By the 1620s, many mapmakers chose to depict the peninsula as an island.  These included Henricus Hondius, who published the first atlas map to focus solely on North America with the island prominently featured in 1636. Hondius borrowed his outline of California from another widely-distributed map, that of Henry Briggs and printed in Samuel Purchas’ Hakluytus Posthumus or Purchas his Pilgrimes (1625).

Other prominent practitioners like John Speed and Nicolas Sanson also adopted the new island and the practice became commonplace. Father Kino initially followed along with this theory, as previously stated, but after extensive travels in what is now California, Arizona, and northern Mexico, he concluded that the island was actually a peninsula. Even after Kino published a map based on his travels refuting the claim (Paris, 1705), California as an island remained a fixture until the mid-eighteenth century, as this map illustrates.

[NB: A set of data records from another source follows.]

/-! ## What the step runs -/

/-- Settles O5: the fetched word is the instruction's, and it decodes to the instruction (O1). -/
theorem stepRunsDecodedInstruction : Obligations.StepRunsDecodedInstruction := by
  intro i s hi hrun hpc hbytes
  have hword : wordOfBytes (s.mem.read s.pc.toNat) (s.mem.read (s.pc.toNat + 1)) = encode i :=
    BitVec.eq_of_toNat_eq (by rw [wordOfBytes_toNat, hbytes, Nat.mul_comm])
  rw [step_of_fetch hrun (State.fetch_eq_some s hpc), hword, decodeOfEncodeIsIdentity i hi]

/-- Settles O6: the step raises FETCH_OOB, which writes the status register alone. -/
theorem fetchPastMemoryFaults : Obligations.FetchPastMemoryFaults := fun s hrun hpc =>
  ⟨_, step_of_fetch_none hrun hpc, State.raise_status s .fetchOob 0x0000, unchangedBut_raise s .fetchOob 0x0000⟩

/-! ## Runs that stay put -/

/-- A state that a step answers itself is what every run from it answers. -/
theorem run_of_step_self {s : State} (h : step s = .next s) (n : Nat) :
    Host.Core.run Sys2Proof.core n s = .next s := by
  induction n with
  | zero => rfl
  | succ n ih =>
    have hcore : Sys2Proof.core.step s = .next s := h
    simp only [Host.Core.run, hcore]
    exact ih

/-- Settles O7: a step in FAULT answers the same state. -/
theorem faultedCoreStaysPut : Obligations.FaultedCoreStaysPut := fun n _ h => run_of_step_self (step_of_fault h) n

theorem decodeWord_of_family_1 {w : Word} (h : w.toNat / 4096 = 1) : decodeWord w = .jp (fieldNnn w) := by
  have hf : fieldFamily w = 0x1#4 := BitVec.eq_of_toNat_eq (by rw [fieldFamily_toNat, h]; rfl)
  simp only [decodeWord, hf]

/-- A step at a jump to itself writes to pc what pc holds. -/
theorem step_of_atSelfJump {s : State} (h : s.AtSelfJump) : step s = .next s := by
  obtain ⟨hrun, w, hw, hfamily, htarget⟩ := h
  have hpc : zextAddr (fieldNnn w) = s.pc :=
    BitVec.eq_of_toNat_eq (by rw [zextAddr_toNat, fieldNnn_toNat, htarget])
  rw [step_of_fetch hrun hw, decodeWord_of_family_1 hfamily, exec_jp, hpc]
  rfl

/-- Settles O57. -/
theorem selfJumpStaysPut : Obligations.SelfJumpStaysPut := fun n _ h => run_of_step_self (step_of_atSelfJump h) n

/-! ## The key wait -/

theorem exec_ldVxK (x : Reg) (s : State) : exec (.ldVxK x) s = execLdVxK x s := rfl

/-- Settles O46: the key found is the lowest pressed one, and its index fits a byte. -/
theorem keyWaitLoadsLowestKey : Obligations.KeyWaitLoadsLowestKey := by
  intro x s k hk hlow
  have hkey : lowestKey s.key = some k := (lowestKey_eq_some_iff _ _).2 ⟨hk, hlow⟩
  refine ⟨_, (exec_ldVxK x s).trans (execLdVxK_key hkey), ?_, State.advance_pc s,
    regsUnchangedBut_advance_setReg s x _, (unchangedBut_advance s).trans (unchangedBut_setReg s.advance x _)⟩
  rw [reg_setReg_same, BitVec.toNat_ofNat]
  omega
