/-- The range check of a key derivation passes exactly when both its regions are in range. -/
theorem State.kdfRangeCheck_passes {s : State} : (s.rangeCheck [s.src, s.aux]).fails = false ↔ s.KdfInRange := by
  rw [State.rangeCheck_passes, List.forall_mem_cons, List.forall_mem_singleton]

/-- The policy check passes exactly with both floors met (40_kdf.md R175). -/
theorem State.policyCheck_passes {s : State} :
    s.policyCheck.fails = false ↔ 10000 ≤ s.iter.toNat ∧ 16 ≤ s.auxLen.toNat := by
  rw [State.policyCheck, decide_eq_false_iff_not, not_or, Nat.not_lt, Nat.not_lt]

theorem State.firstError_kdfChecks_range {s : State} (h : ¬ s.KdfInRange) :
    firstError s.kdfChecks = some .range := by
  rw [firstError_cons, if_pos (Bool.eq_true_of_not_eq_false (mt State.kdfRangeCheck_passes.mp h)),
    State.rangeCheck_code]

theorem State.firstError_kdfChecks_policy {s : State} (h : s.KdfInRange)
    (hp : s.iter.toNat < 10000 ∨ s.auxLen.toNat < 16) : firstError s.kdfChecks = some .policy := by
  have hfails : s.policyCheck.fails = true := decide_eq_true hp
  rw [firstError_cons, if_neg (Bool.eq_false_iff.mp (State.kdfRangeCheck_passes.mpr h)), firstError_cons,
    if_pos hfails]
  rfl

/-- A key derivation passes its checks exactly with both regions in range and both floors met (40_kdf.md R175). -/
theorem State.firstError_kdfChecks_eq_none {s : State} :
    firstError s.kdfChecks = none ↔ s.KdfInRange ∧ 10000 ≤ s.iter.toNat ∧ 16 ≤ s.auxLen.toNat := by
  rw [firstError_eq_none, List.forall_mem_cons, List.forall_mem_singleton, State.kdfRangeCheck_passes,
    State.policyCheck_passes]

/-- No check of a key derivation has the code NONE. -/
theorem State.kdfChecks_code_ne_noError (s : State) : ∀ c ∈ s.kdfChecks, c.code ≠ .noError :=
  List.forall_mem_cons.mpr ⟨nofun, List.forall_mem_singleton.mpr nofun⟩

/-- The two errors of a key derivation, RANGE before POLICY (40_kdf.md R175, 60_exceptions.md R345). -/
theorem kdf_errors {i : Instr} {s : State} {ok : Unit → State} (h : exec i s = s.guarded s.kdfChecks ok) :
    (¬ s.KdfInRange → EndsOnlyWithError i .range s)
      ∧ (s.src.InRange s.cfg.memBytes → s.aux.InRange s.cfg.memBytes →
          s.iter.toNat < 10000 ∨ s.auxLen.toNat < 16 → EndsOnlyWithError i .policy s) := by
  refine ⟨fun hr => ?_, fun hsrc haux hp => ?_⟩
  · exact endsOnlyWithError_of_raiseError
      (h.trans (State.guarded_error (State.firstError_kdfChecks_range hr)))
  · exact endsOnlyWithError_of_raiseError
      (h.trans (State.guarded_error (State.firstError_kdfChecks_policy ⟨hsrc, haux⟩ hp)))

/-! ### KDF64 and KDF32 -/

/-- The derived bytes are PBKDF2 over the salt with the ASCII bytes of |scs1| appended (40_kdf.md R176). -/
theorem State.derivedKey_eq (s : State) (n : Nat) :
    s.derivedKey n
      = pbkdf2 (s.readRegion s.src) (s.readRegion s.aux ++ [0x7C, 0x73, 0x63, 0x73, 0x31, 0x7C]) s.iter.toNat n := rfl

/-- Settles O15. -/
theorem kdf64DerivesBothKeys : Obligations.Kdf64DerivesBothKeys := by
  refine ⟨decode_encode .kdf64, fun s => ⟨fun hsrc haux hiter hsalt => ?_, kdf_errors (exec_kdf64 s)⟩⟩
  have hpass : firstError s.kdfChecks = none :=
    State.firstError_kdfChecks_eq_none.mpr ⟨⟨hsrc, haux⟩, hiter, hsalt⟩
  refine ⟨_, (exec_kdf64 s).trans (State.guarded_ok hpass), ?_, rfl, rfl, ⟨rfl, rfl, rfl, rfl, rfl, rfl⟩,
    ⟨rfl, rfl, rfl, rfl, rfl, rfl, rfl⟩, ⟨rfl, rfl, rfl, rfl, rfl, rfl, rfl⟩, rfl⟩
  rw [State.complete_encKey, State.complete_macKey, State.loadBothKeys_encKey, State.loadBothKeys_macKey,
    Key.bytes_ofBytes _ (by simp), Key.bytes_ofBytes _ (by simp), List.take_append_drop, State.derivedKey_eq]
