-- ==== Sys2Proof/Config.lean ====
section
/-! DEFINITION. What the part fixes, and the free values: constants without a body for what the spec leaves open
(log 16, 18). -/
namespace Sys2Proof.Config

/-- R300: whether a get within two consumer cycles of a publish takes it into account is open. -/
opaque getSees : Nat → Bool
/-- R101, R160: the extra cycle of a crossing or an opening in a region not locked to the house reference. -/
opaque crossLate : Nat → Bool
/-- R152: how many sample periods, from 1 to 64, the synthesizer takes to move the grid back to its source. -/
opaque slewCycles : Nat → Nat
/-- The vendor's public key as bytes, the modulus and the exponent it encodes, and the digest of it that ROM holds (R360; log 16). -/
opaque vendorKey : List Byte
opaque rsaKey : List Byte → Nat × Nat
opaque romDigest : BitVec 512
/-- The signature of a report with the device identity key (R361), not computed here (log 16). -/
opaque signReport : List Byte → List Byte
/-- A nonce the mailbox issues (R363). -/
opaque nonce : Nat → BitVec 256

/-- The body that names a device, a nonce, a debug state and an expiry (R363), whose layout is not given. -/
opaque tokenBody : BitVec 256 → BitVec 256 → Nat → BitVec 64 → List Byte
/-- The signed maintenance sitting of the system queue, and its signature (R350, R360). -/
opaque maintBody : List Byte
opaque maintSig : List Byte

/-- What the signed configuration image names, its layout not being given (R357, R362): the Exier port of the house reference, and
the security state (0 open, 1 secure, 2 attested). -/
opaque houseSource : List Byte → Option Nat
/-- Per panel row the skipped physical column + 1, or 0 (R173). -/
opaque remapOf : List Byte → Nat → Nat
opaque security : List Byte → Nat

/-- The Exier port a job device is reached by, which the driver fixes (R38). -/
opaque exierPort : Nat → Nat
/-- The physical address of a local one on a core of another part, 1,024 · job device + core: what the Atelier resolves through that
part's segments (R39). -/
opaque remotePlace : Nat → Nat → Nat
/-- Syndromes and residues of errors (R339; log 101). -/
opaque syndrome : Nat → Nat
/-- Bytes of a vault row, which is not given (R351). -/
opaque rowBytes : Nat
/-- The 12 parity bytes of a flit's first 244 (R354), whose field polynomial is not given. -/
opaque fecParity : List Byte → List Byte
/-- The payload of a management message (R160, R354), whose layout is not given: whether it tells an arrival, an exchange phase's end, a
boundary, or the end of a boundary's steps (0 to 3), and the phase counter. -/
opaque message : Nat → Nat → List Byte
/-- What a write to the mailbox area asks for, its commands having no encoding (R329, R339, R353): a counter and the vector to bind it to,
a machine-check bank to clear. -/
opaque eventBinding : Nat → BitVec 64 → Option (Nat × Nat)
opaque bankClear : Nat → BitVec 64 → Option Nat
/-- The same of a core's self-test interval in fabric cycles, 0 for off (R350), and of a power limit in watts (R364). -/
opaque maintInterval : Nat → BitVec 64 → Option (Nat × Nat)
opaque powerLimit : Nat → BitVec 64 → Option Nat
/-- The round-trip delay a port measures at training, in units of 2^−16 tick (R357). -/
opaque roundTrip : Nat → Nat
/-- Fabric cycles in which a port retrains: within the 2 ms of R356 (log 83). -/
opaque retrain : Nat → Nat
/-- The forward error correction of a flit (R354, R355), whose field polynomial is not given: the corrected bytes, and whether it could. -/
opaque fec : List Byte → List Byte × Bool

/-- Cores of the logical grid (R2). -/
abbrev cores : Nat := 1024
/-- Fabric cycles per house tick (R99). -/
abbrev fabricPerTick : Nat := 8
/-- Fabric cycles of a ring lap (R99). -/
abbrev lap : Nat := 1104
/-- First byte past the scratchpad and the vault (R24). -/
abbrev scratchBytes : Nat := 0x400000
abbrev vaultBytes : Nat := 0x60000000
/-- System areas (R35). -/
abbrev frameBase : Nat := 0x3F0000
abbrev captureBase : Nat := 0x3F0800
abbrev handlerArea : Nat := 0x3F6800
abbrev ctxBase : Nat := 0x5C000000
abbrev ctxSize : Nat := 0x500000
abbrev undoBase : Nat := 0x5D400000
abbrev undoEntries : Nat := 262144
abbrev workBase : Nat := 0x5F400000

end Sys2Proof.Config
end

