-- ==== Sys2Proof/Machine/State.lean ====
section
/-! DEFINITION. The part's state as plain data, and its value after reset. Fields name the rule that gives them;
conventions of the model are in the log (notes/assumptions). -/
namespace Sys2Proof.Machine

/-- Why the machine stops. -/
inductive Fault where
  /-- A fatal error has stopped the device and no reset is among the inputs (R337). Raised by `step`. Safe: the spec gives
  the stopped device no further step. -/
  | fatal
deriving DecidableEq, Repr

/-- Why the model gives no step. -/
inductive Refusal where
  /-- An instruction without a meaning yet. Raised by `exec`. Safe: nothing is claimed of it. -/
  | notModelled (mnemonic : String)
deriving DecidableEq, Repr

/-! ### Brushes -/

/-- What a waiting brush waits for (R162). -/
inductive Wait where
  | sem (n : Nat)
  | land (n : Nat) (count : BitVec 32)
  | mem (addr : Nat) (v : Word)
  | ringFilled (n : Nat)
  | ringFree (n : Nat)
  | fence (seq : Nat)
  | phend (seq : Nat) (xact : Bool)
  | phase (compute : Bool)
  | cad (due : Nat)
  | halt
  | until (cycle : Nat)
  | gang (suits : Nat)
  | service
deriving DecidableEq, Repr

/-- The states of a brush (R162); `stopped` is the end of a double trap (R318). -/
inductive Run where
  | halted
  | running
  | waiting (w : Wait)
  | parked
  | stopped
deriving DecidableEq, Repr

/-- A pending control transfer: its target and the delay bundles still to issue (R243, R315). -/
structure Xfer where
  tgt : Nat
  dly : Nat
deriving DecidableEq, Repr

/-- An entry of the loop stack (R245). -/
structure LoopE where
  start : Nat
  last : Nat
  rem : Nat
deriving DecidableEq, Repr

/-- A cadence (R148 to R150): cycles per tick, the cycle of the next tick, its index, the resynchronisation mark, and in a sample-locked
region the grid cycle it falls on. -/
structure Cad where
  n : Nat
  due : Nat
  j : Nat
  resync : Bool
  grid : Option Nat
deriving DecidableEq, Repr

/-- Where a result goes: a private scalar latch, a shared scalar latch, a shared vector latch, a private vector latch;
numbered as in Machine/Operands.lean. -/
inductive Dst where
  | ps (n : Nat)
  | ss (n : Nat)
  | vs (n : Nat)
  | pv (n : Nat)
deriving DecidableEq, Repr

/-- What a local address names (R24). -/
inductive Space where
  | scratch | view | stream | vault | window
deriving DecidableEq, Repr

/-- One piece of an access: performed in cycle `cyc`, `n` bytes at a physical address, standing at byte `off` of the
access's vector; `lane` is the lane of an indexed access. -/
structure Piece where
  cyc : Nat
  sp : Space
  addr : Nat
  n : Nat
  off : Nat
  lane : Nat
deriving DecidableEq, Repr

A scarce and sought-after map, this item appears only infrequently on the market. It would be an impressive addition to any collection of Western America or California maps.

Condition Description
Old folds expertly flatted and stabilized on verso.
Reference
McLaughlin 196. Tooley 83.
Nicolas de Fer Biography

Nicholas de Fer (1646-1720) was the son of a map seller, Antoine de Fer, and grew to be one of the most well-known mapmakers in France in the seventeenth century. He was apprenticed at twelve years old to Louis Spirinx, an engraver. When his father died in 1673, Nicholas helped his mother run the business until 1687, when he became the sole proprietor.

His earliest known work is a map of the Canal of Languedoc in 1669, while some of his earliest engravings are in the revised edition of Methode pour Apprendre Facilement la Geographie (1685). In 1697, he published his first world atlas. Perhaps his most famous map is his wall map of America, published in 1698, with its celebrated beaver scene (engraved by Hendrick van Loon, designed by Nicolas Guerard). After his death in 1720, the business passed to his sons-in-law, Guillaume Danet and Jacques-Francois Benard.